The task: Your job with the data below is to output exactly the lines from the one holding "def cfFRAME_SHORT : Nat := 0x100" down to the one holding "ty := c.rdInt (Reg.CAM_XF_TY p)", both included, and no others.

── Data extract ──

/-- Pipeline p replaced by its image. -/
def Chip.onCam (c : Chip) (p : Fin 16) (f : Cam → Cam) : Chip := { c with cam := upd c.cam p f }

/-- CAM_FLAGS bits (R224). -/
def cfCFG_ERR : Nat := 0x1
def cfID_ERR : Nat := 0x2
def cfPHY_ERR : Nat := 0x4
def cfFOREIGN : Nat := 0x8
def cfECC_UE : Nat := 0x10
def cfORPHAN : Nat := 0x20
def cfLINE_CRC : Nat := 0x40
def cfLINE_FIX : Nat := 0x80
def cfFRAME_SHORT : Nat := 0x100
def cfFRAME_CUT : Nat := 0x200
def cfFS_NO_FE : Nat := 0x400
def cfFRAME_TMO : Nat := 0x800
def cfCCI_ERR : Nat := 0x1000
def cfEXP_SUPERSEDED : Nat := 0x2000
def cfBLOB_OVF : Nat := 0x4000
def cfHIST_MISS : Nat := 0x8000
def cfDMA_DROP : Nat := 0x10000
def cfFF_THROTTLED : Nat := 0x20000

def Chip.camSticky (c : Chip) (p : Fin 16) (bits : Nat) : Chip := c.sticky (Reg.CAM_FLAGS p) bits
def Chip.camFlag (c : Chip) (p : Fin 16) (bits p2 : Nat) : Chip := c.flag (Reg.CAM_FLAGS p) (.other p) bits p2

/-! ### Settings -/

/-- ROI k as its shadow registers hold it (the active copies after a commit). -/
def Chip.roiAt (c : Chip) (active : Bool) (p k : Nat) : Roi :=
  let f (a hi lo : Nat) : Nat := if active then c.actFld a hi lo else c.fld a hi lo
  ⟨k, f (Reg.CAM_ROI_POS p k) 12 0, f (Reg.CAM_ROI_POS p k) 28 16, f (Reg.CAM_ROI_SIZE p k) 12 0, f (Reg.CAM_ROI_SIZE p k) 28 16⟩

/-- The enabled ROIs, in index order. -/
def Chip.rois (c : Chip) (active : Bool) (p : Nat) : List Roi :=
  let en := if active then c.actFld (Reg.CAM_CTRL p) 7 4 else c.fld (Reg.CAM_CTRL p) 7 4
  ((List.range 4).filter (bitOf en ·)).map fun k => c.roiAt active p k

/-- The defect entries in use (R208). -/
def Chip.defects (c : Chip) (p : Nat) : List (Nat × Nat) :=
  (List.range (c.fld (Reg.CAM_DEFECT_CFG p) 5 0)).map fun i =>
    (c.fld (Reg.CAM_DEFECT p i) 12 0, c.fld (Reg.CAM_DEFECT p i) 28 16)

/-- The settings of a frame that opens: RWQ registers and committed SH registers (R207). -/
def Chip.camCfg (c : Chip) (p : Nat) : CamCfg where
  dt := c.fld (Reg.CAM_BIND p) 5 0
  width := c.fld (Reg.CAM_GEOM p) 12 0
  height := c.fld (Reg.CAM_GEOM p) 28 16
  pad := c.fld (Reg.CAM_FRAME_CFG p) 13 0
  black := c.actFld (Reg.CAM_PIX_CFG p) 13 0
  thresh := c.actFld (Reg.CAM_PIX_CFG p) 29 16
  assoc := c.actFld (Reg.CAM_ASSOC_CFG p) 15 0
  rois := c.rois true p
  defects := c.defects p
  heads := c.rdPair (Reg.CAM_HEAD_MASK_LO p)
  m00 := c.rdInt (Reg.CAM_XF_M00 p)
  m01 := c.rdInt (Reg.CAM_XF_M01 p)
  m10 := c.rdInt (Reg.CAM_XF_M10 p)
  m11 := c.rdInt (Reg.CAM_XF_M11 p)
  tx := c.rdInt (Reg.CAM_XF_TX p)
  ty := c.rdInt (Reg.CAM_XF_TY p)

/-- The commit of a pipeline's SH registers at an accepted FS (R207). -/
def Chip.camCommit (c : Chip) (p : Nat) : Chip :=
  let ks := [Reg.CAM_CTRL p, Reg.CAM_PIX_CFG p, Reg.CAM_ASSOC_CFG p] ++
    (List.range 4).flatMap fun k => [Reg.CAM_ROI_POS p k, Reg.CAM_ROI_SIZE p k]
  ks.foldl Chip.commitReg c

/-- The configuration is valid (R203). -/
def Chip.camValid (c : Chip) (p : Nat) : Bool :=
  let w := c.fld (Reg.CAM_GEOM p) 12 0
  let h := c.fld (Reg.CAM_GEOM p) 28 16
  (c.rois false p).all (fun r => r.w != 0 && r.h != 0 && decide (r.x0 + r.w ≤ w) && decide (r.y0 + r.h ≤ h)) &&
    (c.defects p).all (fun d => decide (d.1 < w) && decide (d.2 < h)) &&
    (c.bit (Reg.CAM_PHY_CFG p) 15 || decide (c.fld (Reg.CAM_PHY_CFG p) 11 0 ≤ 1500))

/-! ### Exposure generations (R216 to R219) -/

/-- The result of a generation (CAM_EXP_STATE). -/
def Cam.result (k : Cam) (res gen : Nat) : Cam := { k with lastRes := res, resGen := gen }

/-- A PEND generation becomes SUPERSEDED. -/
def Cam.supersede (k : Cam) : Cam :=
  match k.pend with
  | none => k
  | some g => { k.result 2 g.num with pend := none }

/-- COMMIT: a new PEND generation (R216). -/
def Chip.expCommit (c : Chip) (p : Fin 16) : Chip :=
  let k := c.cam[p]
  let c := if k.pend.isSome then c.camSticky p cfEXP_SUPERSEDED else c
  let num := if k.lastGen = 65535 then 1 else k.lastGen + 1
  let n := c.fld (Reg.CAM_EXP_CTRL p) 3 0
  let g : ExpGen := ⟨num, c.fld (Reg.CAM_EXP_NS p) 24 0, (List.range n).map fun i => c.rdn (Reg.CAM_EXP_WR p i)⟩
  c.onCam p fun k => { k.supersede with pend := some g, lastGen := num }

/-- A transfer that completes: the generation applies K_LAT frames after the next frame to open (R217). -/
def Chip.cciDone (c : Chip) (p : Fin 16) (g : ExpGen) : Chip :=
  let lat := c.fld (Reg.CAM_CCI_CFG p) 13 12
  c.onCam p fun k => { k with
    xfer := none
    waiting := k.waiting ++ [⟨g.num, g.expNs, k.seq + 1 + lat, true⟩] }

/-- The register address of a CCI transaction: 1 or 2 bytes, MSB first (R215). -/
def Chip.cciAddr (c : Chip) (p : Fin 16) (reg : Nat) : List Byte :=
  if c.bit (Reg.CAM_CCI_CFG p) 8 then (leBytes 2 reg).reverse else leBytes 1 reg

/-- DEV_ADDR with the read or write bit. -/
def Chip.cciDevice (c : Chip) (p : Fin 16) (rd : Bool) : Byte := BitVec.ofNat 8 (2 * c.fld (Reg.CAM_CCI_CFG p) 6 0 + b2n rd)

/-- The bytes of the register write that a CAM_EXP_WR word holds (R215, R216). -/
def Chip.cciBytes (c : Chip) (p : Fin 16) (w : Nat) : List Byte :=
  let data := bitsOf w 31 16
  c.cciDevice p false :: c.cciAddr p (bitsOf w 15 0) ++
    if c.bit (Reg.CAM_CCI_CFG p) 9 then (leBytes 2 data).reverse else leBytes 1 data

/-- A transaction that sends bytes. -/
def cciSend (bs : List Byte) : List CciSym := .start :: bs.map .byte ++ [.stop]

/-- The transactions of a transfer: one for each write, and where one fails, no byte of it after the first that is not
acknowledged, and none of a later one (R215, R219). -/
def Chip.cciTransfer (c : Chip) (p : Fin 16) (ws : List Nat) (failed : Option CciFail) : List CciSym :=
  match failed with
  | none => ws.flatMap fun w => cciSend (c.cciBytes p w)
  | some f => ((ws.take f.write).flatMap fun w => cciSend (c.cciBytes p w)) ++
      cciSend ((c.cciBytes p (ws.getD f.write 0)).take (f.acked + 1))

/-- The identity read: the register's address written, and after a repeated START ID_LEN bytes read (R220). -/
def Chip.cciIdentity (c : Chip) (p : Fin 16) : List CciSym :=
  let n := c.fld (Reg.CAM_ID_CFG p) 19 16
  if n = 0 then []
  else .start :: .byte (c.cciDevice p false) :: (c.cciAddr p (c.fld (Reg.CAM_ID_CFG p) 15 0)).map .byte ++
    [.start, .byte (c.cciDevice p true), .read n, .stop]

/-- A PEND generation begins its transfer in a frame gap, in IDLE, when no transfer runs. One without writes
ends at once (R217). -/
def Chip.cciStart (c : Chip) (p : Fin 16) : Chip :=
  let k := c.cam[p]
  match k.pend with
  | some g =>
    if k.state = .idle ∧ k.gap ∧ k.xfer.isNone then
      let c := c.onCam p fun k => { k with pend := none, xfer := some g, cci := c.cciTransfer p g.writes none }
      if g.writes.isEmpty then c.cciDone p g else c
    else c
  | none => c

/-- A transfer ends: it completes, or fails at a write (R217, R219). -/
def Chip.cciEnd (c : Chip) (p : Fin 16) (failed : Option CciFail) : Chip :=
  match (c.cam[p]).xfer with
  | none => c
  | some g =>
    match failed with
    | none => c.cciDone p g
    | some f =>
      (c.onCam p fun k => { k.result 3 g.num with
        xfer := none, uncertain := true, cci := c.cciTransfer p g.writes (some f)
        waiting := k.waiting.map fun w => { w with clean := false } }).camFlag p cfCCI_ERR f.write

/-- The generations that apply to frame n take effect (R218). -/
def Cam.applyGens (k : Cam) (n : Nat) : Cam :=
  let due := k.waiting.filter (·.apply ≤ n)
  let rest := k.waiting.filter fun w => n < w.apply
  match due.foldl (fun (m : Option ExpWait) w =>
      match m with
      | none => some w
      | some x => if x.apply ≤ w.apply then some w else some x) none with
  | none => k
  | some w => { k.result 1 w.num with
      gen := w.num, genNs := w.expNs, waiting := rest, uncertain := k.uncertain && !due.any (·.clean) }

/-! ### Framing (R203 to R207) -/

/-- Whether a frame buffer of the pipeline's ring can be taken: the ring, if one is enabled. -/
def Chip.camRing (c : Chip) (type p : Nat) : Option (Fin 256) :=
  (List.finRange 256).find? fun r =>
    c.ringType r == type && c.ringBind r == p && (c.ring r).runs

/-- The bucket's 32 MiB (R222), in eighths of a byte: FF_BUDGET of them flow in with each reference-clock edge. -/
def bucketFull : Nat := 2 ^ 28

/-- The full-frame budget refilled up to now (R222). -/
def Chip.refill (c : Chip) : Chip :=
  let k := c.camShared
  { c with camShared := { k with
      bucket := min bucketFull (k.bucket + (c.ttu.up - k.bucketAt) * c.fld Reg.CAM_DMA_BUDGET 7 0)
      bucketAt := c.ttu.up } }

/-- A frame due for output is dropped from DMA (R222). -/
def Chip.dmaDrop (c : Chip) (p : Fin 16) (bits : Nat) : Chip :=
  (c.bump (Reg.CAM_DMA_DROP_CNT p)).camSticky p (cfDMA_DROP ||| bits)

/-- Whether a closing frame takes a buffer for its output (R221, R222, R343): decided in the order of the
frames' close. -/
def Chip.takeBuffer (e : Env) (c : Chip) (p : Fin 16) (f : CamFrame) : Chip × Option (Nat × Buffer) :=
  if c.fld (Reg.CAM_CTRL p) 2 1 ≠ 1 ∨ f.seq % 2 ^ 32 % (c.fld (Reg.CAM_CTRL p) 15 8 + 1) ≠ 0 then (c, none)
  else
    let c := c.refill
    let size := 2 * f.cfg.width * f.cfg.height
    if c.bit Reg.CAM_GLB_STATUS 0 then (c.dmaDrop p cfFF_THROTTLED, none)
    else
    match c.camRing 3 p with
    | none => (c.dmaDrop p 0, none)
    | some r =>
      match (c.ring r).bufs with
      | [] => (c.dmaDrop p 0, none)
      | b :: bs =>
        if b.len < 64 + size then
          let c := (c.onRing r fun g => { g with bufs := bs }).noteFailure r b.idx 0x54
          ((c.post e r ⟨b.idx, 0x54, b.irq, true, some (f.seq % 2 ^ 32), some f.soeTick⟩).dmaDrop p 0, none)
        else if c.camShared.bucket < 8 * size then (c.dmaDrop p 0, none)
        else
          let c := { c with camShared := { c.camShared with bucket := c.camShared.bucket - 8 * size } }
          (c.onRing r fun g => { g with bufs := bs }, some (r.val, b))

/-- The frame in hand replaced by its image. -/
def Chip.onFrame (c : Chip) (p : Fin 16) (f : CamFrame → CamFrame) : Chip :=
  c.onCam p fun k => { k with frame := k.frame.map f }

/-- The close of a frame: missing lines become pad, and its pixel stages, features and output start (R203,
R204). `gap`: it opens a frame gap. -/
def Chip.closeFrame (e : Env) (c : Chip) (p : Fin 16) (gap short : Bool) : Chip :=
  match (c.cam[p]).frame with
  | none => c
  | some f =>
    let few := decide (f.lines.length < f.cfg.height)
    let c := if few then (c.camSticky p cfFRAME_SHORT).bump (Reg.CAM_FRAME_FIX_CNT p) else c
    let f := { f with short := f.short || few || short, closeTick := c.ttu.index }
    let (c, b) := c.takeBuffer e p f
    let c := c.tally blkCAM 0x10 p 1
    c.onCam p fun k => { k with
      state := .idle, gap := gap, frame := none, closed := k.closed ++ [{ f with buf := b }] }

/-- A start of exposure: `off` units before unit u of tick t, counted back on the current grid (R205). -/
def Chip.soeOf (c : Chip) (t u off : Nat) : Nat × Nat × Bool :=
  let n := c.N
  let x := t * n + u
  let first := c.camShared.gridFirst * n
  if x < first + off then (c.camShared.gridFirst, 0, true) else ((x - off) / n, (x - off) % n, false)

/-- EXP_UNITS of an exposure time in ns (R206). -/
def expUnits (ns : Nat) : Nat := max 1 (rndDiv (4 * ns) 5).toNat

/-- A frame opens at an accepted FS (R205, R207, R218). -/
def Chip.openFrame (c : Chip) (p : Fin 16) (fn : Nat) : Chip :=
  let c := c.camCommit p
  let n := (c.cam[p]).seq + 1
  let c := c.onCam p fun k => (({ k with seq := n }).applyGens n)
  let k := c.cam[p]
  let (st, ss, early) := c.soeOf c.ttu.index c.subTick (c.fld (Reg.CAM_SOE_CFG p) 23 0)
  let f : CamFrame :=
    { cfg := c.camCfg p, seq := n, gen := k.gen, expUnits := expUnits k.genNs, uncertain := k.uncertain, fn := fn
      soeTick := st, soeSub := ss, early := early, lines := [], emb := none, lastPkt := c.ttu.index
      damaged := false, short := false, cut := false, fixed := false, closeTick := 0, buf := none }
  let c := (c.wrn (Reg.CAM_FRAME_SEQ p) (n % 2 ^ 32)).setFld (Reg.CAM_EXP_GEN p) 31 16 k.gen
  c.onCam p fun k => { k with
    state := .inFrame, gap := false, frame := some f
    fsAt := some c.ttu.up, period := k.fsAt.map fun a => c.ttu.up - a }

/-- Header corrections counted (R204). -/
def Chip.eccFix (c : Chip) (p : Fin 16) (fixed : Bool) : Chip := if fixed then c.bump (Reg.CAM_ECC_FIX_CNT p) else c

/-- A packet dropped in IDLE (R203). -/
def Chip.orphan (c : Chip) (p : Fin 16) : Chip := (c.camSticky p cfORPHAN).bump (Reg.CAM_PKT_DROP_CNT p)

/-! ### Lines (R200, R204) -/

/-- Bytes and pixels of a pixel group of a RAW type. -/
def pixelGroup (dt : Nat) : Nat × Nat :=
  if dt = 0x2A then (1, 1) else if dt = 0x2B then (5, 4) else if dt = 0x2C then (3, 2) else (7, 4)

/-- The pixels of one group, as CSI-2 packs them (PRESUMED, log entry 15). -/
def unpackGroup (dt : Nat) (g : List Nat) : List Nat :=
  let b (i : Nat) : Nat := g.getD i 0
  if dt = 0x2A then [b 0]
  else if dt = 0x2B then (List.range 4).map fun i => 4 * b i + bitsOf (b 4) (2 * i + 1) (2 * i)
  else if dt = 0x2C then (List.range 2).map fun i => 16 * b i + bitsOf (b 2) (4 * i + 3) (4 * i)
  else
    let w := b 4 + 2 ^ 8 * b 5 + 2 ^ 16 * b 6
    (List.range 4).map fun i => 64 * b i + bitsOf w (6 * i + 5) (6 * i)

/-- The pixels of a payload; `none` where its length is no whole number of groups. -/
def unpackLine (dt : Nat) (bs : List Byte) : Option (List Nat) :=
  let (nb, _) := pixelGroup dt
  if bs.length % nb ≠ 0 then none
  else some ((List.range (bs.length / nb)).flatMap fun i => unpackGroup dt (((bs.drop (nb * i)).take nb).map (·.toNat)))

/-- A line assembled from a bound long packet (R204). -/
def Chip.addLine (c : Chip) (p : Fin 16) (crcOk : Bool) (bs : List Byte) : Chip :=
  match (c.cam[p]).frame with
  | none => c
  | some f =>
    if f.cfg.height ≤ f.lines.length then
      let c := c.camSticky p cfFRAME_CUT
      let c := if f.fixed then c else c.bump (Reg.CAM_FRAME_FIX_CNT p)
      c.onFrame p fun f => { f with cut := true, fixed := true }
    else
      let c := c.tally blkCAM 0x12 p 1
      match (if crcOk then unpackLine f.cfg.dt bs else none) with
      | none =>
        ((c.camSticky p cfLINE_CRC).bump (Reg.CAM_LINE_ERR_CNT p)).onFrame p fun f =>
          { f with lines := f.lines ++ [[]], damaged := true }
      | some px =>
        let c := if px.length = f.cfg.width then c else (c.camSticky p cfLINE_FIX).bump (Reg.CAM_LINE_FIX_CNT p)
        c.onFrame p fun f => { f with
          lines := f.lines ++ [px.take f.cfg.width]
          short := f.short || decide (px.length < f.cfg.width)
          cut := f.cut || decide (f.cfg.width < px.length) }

───

The answer:
def cfFRAME_SHORT : Nat := 0x100
def cfFRAME_CUT : Nat := 0x200
def cfFS_NO_FE : Nat := 0x400
def cfFRAME_TMO : Nat := 0x800
def cfCCI_ERR : Nat := 0x1000
def cfEXP_SUPERSEDED : Nat := 0x2000
def cfBLOB_OVF : Nat := 0x4000
def cfHIST_MISS : Nat := 0x8000
def cfDMA_DROP : Nat := 0x10000
def cfFF_THROTTLED : Nat := 0x20000

def Chip.camSticky (c : Chip) (p : Fin 16) (bits : Nat) : Chip := c.sticky (Reg.CAM_FLAGS p) bits
def Chip.camFlag (c : Chip) (p : Fin 16) (bits p2 : Nat) : Chip := c.flag (Reg.CAM_FLAGS p) (.other p) bits p2

/-! ### Settings -/

/-- ROI k as its shadow registers hold it (the active copies after a commit). -/
def Chip.roiAt (c : Chip) (active : Bool) (p k : Nat) : Roi :=
  let f (a hi lo : Nat) : Nat := if active then c.actFld a hi lo else c.fld a hi lo
  ⟨k, f (Reg.CAM_ROI_POS p k) 12 0, f (Reg.CAM_ROI_POS p k) 28 16, f (Reg.CAM_ROI_SIZE p k) 12 0, f (Reg.CAM_ROI_SIZE p k) 28 16⟩

/-- The enabled ROIs, in index order. -/
def Chip.rois (c : Chip) (active : Bool) (p : Nat) : List Roi :=
  let en := if active then c.actFld (Reg.CAM_CTRL p) 7 4 else c.fld (Reg.CAM_CTRL p) 7 4
  ((List.range 4).filter (bitOf en ·)).map fun k => c.roiAt active p k

/-- The defect entries in use (R208). -/
def Chip.defects (c : Chip) (p : Nat) : List (Nat × Nat) :=
  (List.range (c.fld (Reg.CAM_DEFECT_CFG p) 5 0)).map fun i =>
    (c.fld (Reg.CAM_DEFECT p i) 12 0, c.fld (Reg.CAM_DEFECT p i) 28 16)

/-- The settings of a frame that opens: RWQ registers and committed SH registers (R207). -/
def Chip.camCfg (c : Chip) (p : Nat) : CamCfg where
  dt := c.fld (Reg.CAM_BIND p) 5 0
  width := c.fld (Reg.CAM_GEOM p) 12 0
  height := c.fld (Reg.CAM_GEOM p) 28 16
  pad := c.fld (Reg.CAM_FRAME_CFG p) 13 0
  black := c.actFld (Reg.CAM_PIX_CFG p) 13 0
  thresh := c.actFld (Reg.CAM_PIX_CFG p) 29 16
  assoc := c.actFld (Reg.CAM_ASSOC_CFG p) 15 0
  rois := c.rois true p
  defects := c.defects p
  heads := c.rdPair (Reg.CAM_HEAD_MASK_LO p)
  m00 := c.rdInt (Reg.CAM_XF_M00 p)
  m01 := c.rdInt (Reg.CAM_XF_M01 p)
  m10 := c.rdInt (Reg.CAM_XF_M10 p)
  m11 := c.rdInt (Reg.CAM_XF_M11 p)
  tx := c.rdInt (Reg.CAM_XF_TX p)
  ty := c.rdInt (Reg.CAM_XF_TY p)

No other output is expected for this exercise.